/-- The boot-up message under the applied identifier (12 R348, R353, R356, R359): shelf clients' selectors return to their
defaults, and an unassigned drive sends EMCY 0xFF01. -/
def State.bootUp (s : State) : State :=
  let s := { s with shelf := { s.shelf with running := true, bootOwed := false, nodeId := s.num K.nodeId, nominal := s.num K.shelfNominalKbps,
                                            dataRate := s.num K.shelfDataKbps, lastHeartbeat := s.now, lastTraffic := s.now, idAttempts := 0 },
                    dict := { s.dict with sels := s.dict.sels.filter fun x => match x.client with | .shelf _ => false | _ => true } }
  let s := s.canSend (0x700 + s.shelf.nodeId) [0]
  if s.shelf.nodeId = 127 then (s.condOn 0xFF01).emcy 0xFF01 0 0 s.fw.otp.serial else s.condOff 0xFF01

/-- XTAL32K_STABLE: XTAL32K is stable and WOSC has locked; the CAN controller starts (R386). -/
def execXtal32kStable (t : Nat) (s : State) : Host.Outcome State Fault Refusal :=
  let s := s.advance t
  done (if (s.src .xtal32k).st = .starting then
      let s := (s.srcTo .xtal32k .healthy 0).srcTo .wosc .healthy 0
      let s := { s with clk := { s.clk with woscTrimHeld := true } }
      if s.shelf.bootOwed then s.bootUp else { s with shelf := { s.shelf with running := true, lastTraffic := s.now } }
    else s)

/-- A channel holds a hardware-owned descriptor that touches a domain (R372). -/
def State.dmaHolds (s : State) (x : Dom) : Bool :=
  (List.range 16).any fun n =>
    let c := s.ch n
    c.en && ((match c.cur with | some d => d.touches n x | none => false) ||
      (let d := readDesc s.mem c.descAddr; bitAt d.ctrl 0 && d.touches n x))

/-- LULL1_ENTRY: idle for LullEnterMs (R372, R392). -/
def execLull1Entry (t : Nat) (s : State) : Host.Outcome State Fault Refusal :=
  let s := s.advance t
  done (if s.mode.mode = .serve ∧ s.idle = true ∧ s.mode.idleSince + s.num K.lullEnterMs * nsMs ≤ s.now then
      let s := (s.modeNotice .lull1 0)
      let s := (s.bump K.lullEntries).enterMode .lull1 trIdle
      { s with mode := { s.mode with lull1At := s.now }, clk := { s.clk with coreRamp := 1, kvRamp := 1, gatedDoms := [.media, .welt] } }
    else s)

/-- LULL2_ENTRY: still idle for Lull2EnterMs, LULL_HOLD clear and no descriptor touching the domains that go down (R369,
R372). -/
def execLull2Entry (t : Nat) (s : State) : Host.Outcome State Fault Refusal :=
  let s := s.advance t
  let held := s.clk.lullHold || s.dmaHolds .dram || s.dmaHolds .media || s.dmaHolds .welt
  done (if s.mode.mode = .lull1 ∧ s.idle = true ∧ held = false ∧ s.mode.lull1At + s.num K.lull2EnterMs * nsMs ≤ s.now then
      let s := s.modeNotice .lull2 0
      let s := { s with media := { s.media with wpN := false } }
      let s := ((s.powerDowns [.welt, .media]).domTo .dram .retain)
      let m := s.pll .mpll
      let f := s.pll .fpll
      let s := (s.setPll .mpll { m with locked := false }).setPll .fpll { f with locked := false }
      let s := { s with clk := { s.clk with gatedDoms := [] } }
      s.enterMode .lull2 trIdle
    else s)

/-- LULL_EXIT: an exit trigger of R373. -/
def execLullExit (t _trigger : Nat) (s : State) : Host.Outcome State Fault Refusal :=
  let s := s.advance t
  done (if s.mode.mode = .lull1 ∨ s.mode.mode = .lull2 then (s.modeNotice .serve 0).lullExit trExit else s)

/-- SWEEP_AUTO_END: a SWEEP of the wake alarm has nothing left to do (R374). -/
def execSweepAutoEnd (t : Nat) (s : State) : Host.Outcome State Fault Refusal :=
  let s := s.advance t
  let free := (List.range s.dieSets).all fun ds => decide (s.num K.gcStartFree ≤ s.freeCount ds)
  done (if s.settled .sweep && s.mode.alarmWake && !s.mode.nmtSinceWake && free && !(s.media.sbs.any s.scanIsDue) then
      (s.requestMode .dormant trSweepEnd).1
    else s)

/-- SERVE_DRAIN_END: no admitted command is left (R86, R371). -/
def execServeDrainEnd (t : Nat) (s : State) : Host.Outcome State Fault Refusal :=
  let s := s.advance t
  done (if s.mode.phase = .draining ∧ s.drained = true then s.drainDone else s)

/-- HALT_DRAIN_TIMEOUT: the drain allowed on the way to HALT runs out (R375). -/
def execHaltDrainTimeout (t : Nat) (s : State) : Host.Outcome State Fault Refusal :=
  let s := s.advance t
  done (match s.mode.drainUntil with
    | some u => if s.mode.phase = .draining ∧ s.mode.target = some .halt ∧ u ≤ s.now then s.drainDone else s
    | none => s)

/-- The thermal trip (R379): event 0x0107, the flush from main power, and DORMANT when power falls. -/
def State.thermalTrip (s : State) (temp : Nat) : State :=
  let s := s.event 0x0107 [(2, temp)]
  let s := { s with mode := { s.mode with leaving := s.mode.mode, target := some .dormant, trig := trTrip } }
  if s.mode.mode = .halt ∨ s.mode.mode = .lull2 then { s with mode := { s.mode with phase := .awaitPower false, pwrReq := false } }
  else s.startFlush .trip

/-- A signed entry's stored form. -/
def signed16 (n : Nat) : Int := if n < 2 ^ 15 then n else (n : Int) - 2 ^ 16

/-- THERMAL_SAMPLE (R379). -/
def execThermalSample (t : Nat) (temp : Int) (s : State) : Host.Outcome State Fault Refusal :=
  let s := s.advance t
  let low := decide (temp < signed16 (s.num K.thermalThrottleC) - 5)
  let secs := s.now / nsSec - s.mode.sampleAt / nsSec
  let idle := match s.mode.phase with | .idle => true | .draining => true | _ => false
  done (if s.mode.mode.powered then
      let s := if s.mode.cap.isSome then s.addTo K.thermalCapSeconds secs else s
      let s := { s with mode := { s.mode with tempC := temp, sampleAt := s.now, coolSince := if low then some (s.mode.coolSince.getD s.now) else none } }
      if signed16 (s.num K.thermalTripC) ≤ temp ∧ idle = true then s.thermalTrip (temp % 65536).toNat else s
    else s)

WORK TO COMPLETE: Each line with "welt" in it must be identified and copied from the material.

ANSWER TO THIS PROBLEM:
      { s with mode := { s.mode with lull1At := s.now }, clk := { s.clk with coreRamp := 1, kvRamp := 1, gatedDoms := [.media, .welt] } }
  let held := s.clk.lullHold || s.dmaHolds .dram || s.dmaHolds .media || s.dmaHolds .welt
      let s := ((s.powerDowns [.welt, .media]).domTo .dram .retain)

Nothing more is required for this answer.